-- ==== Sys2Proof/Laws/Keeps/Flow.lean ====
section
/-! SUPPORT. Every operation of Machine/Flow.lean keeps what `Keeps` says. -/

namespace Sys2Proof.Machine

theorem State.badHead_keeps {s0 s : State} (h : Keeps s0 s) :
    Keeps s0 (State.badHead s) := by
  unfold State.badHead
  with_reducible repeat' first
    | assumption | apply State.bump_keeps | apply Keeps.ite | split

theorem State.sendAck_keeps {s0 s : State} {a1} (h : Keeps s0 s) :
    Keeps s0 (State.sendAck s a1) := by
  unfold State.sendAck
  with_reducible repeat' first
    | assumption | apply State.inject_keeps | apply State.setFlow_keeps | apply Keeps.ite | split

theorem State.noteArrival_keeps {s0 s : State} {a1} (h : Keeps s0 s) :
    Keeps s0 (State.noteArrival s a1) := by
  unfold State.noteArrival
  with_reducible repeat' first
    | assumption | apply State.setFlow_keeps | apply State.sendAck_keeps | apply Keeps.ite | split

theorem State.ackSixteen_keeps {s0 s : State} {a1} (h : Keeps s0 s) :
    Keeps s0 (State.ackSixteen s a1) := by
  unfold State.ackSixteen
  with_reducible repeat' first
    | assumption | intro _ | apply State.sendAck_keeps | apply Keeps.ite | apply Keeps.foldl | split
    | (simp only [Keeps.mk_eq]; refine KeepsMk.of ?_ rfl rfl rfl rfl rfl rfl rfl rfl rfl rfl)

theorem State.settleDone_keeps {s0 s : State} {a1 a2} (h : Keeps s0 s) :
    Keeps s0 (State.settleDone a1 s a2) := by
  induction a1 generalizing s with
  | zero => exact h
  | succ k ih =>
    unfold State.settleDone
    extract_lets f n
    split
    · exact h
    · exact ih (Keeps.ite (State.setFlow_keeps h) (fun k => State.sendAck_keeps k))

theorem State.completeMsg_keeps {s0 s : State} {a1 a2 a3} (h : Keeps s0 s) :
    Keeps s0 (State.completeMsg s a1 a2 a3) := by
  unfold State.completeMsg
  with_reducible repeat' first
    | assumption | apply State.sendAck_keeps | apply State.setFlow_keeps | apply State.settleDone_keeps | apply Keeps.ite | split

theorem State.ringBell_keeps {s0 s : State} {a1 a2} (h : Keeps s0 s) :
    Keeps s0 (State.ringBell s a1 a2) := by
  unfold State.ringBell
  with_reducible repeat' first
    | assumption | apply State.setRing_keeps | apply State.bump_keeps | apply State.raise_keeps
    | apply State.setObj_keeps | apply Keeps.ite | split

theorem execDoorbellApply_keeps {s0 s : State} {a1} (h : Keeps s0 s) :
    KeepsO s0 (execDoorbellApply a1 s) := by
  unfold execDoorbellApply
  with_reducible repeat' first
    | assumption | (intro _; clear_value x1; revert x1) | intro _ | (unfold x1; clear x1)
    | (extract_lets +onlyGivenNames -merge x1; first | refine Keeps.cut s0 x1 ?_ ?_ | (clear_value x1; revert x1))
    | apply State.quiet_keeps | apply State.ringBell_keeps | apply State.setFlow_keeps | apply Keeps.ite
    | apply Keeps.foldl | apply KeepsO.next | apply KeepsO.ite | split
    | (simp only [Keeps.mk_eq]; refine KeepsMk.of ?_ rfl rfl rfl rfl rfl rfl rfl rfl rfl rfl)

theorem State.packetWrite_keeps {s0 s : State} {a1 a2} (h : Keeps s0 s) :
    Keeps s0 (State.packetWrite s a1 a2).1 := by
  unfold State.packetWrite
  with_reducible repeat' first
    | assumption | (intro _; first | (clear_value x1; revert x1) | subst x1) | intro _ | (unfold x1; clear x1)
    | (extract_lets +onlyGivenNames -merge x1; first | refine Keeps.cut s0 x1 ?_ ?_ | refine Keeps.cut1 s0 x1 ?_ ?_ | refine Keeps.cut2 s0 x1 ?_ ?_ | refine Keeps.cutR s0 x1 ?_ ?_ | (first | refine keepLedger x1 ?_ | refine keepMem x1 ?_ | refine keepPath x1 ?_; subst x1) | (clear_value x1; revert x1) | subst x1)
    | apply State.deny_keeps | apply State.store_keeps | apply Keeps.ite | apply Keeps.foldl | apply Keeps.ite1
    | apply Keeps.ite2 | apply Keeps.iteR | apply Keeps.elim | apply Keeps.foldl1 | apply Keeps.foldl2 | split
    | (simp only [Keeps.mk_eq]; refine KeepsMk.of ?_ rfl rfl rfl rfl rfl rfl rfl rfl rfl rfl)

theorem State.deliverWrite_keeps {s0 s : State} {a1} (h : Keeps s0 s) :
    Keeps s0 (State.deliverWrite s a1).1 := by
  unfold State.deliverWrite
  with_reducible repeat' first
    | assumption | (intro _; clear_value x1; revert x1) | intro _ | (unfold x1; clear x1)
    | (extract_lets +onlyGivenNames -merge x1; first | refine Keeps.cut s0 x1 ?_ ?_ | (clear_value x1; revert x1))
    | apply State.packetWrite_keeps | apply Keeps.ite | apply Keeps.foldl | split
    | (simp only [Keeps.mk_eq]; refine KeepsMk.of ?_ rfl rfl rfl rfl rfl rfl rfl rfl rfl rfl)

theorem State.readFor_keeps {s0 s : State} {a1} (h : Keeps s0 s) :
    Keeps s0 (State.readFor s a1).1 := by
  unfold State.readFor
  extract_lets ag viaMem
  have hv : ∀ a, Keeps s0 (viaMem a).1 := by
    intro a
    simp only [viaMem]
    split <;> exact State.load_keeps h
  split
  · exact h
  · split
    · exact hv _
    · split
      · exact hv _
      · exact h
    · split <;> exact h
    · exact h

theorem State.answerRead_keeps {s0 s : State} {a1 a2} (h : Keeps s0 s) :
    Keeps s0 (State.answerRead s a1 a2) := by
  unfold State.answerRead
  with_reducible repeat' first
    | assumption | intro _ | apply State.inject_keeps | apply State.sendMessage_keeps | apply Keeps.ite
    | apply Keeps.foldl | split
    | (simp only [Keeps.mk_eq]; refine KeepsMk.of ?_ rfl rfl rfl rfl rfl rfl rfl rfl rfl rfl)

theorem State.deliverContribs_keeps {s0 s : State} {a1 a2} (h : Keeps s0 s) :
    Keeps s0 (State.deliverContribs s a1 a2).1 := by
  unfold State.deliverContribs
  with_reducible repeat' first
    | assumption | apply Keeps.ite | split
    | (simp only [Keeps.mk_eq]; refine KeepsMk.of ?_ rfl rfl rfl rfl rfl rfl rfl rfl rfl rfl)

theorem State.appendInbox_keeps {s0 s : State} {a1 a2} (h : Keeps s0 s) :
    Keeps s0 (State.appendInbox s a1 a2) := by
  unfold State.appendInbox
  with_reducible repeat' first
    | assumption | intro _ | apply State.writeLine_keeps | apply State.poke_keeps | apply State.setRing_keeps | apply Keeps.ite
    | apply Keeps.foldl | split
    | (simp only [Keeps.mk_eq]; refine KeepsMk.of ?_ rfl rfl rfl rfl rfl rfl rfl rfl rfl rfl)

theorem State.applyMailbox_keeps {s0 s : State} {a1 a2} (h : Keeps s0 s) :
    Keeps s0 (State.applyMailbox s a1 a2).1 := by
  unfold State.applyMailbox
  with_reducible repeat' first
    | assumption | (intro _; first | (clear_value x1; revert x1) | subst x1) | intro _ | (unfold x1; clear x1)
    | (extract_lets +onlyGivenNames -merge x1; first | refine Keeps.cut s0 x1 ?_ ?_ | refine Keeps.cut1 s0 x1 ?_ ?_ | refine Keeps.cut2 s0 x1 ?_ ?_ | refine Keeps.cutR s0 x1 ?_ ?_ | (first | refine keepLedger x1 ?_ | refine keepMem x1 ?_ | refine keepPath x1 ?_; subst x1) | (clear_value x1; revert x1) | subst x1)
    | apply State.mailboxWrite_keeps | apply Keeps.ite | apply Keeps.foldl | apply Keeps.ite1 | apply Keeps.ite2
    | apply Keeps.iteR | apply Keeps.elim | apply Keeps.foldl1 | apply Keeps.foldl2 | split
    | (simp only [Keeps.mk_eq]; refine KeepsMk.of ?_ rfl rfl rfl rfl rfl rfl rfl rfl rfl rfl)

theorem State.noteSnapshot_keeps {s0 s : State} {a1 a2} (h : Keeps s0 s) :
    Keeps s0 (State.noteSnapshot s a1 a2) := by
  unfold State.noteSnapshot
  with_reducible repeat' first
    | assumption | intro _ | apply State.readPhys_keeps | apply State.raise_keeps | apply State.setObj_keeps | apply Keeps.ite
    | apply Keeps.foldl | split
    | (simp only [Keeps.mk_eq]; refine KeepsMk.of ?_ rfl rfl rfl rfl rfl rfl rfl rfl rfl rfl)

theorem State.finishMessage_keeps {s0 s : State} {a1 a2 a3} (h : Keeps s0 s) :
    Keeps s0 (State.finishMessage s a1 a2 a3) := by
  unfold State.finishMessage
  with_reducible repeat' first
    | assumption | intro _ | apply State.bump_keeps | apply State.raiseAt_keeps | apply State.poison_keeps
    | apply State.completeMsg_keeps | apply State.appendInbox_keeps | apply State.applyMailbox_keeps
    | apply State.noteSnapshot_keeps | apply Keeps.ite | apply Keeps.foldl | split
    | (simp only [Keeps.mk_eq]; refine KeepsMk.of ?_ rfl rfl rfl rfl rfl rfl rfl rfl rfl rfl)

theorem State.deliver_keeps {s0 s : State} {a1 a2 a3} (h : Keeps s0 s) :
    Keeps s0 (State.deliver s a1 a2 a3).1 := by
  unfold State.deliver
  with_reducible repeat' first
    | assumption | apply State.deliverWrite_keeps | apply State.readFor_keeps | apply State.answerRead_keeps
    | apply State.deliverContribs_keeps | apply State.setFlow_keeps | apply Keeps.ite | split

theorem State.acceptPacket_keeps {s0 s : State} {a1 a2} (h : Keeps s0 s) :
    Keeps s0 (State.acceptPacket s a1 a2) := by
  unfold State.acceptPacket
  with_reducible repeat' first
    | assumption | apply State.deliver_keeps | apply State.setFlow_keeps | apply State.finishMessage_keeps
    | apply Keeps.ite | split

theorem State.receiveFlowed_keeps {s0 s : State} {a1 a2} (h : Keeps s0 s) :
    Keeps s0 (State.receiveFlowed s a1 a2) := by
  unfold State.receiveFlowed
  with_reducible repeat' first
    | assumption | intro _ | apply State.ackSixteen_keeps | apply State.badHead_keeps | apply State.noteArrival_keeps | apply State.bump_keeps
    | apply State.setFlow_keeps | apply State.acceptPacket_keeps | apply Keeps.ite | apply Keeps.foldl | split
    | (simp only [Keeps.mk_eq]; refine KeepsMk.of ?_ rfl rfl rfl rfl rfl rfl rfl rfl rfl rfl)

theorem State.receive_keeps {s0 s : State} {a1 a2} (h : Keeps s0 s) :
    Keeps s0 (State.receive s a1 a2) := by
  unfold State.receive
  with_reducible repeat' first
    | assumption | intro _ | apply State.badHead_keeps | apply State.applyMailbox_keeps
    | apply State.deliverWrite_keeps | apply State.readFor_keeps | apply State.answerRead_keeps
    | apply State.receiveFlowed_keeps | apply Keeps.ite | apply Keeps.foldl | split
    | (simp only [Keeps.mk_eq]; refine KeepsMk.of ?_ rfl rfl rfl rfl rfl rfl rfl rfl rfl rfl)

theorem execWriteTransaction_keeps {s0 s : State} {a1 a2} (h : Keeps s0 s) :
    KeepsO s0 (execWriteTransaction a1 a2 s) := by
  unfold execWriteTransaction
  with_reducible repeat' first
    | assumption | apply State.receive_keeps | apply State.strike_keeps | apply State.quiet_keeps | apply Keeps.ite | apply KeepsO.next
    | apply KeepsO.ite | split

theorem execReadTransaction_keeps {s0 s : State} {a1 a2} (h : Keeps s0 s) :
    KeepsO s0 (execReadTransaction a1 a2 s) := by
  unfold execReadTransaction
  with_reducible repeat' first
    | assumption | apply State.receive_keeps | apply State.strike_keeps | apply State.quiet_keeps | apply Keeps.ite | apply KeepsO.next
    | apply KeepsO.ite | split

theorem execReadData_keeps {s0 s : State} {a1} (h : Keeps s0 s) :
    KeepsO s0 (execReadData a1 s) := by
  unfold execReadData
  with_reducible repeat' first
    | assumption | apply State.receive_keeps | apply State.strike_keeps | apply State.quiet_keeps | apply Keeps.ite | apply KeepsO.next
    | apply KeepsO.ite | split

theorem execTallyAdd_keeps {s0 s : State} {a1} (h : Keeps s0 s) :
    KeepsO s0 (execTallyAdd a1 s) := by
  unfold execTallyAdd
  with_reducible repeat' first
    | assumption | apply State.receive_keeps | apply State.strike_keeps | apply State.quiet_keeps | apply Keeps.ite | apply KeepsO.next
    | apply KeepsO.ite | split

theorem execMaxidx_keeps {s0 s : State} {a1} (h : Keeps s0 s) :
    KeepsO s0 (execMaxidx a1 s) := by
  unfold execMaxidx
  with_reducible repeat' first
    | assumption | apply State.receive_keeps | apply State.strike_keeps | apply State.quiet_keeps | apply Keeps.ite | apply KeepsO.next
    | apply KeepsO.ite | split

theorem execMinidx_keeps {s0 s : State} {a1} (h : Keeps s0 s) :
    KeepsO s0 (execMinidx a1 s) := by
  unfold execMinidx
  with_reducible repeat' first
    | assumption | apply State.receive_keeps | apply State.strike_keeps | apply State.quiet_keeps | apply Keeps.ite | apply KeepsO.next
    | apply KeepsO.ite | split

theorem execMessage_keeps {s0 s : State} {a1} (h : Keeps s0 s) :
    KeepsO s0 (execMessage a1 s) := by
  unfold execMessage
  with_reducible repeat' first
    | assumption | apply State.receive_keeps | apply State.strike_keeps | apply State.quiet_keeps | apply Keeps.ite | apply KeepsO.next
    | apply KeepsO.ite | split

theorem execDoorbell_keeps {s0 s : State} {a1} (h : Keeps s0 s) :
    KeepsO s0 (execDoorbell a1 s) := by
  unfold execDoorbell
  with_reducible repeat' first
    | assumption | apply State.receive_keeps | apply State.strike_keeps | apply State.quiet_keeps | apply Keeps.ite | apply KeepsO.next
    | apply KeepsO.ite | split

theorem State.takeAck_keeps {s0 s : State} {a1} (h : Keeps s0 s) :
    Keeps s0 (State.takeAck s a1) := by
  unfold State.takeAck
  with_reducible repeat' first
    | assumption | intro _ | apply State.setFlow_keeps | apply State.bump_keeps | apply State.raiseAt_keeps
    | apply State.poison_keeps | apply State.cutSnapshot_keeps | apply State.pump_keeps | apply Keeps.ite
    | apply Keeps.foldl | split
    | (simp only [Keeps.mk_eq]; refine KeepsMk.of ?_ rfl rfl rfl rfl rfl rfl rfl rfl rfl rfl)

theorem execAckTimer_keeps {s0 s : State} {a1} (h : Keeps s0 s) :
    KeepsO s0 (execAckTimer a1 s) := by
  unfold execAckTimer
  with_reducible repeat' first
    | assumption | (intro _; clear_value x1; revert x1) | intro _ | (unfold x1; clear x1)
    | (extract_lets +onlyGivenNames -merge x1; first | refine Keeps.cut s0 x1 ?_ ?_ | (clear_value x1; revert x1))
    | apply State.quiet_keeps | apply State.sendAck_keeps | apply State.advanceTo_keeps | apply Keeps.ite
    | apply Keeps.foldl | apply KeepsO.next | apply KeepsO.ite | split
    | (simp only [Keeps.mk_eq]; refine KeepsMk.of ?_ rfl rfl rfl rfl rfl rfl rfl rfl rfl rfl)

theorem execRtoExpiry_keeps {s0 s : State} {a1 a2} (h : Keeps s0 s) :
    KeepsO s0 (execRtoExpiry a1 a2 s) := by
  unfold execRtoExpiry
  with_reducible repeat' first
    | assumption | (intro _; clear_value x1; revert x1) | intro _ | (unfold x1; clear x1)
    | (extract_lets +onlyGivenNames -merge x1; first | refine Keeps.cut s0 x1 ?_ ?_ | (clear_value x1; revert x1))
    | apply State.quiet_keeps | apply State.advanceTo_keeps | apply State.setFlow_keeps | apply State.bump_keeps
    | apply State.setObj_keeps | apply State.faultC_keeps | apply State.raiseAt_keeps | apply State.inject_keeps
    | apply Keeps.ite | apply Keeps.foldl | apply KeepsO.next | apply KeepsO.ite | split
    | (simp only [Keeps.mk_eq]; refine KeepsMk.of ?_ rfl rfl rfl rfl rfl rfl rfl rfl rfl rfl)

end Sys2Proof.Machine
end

◆ Prompt
Scan the material above and copy every line that holds the string "iteR".

◆ Answer box
    | apply Keeps.ite2 | apply Keeps.iteR | apply Keeps.elim | apply Keeps.foldl1 | apply Keeps.foldl2 | split
    | apply Keeps.iteR | apply Keeps.elim | apply Keeps.foldl1 | apply Keeps.foldl2 | split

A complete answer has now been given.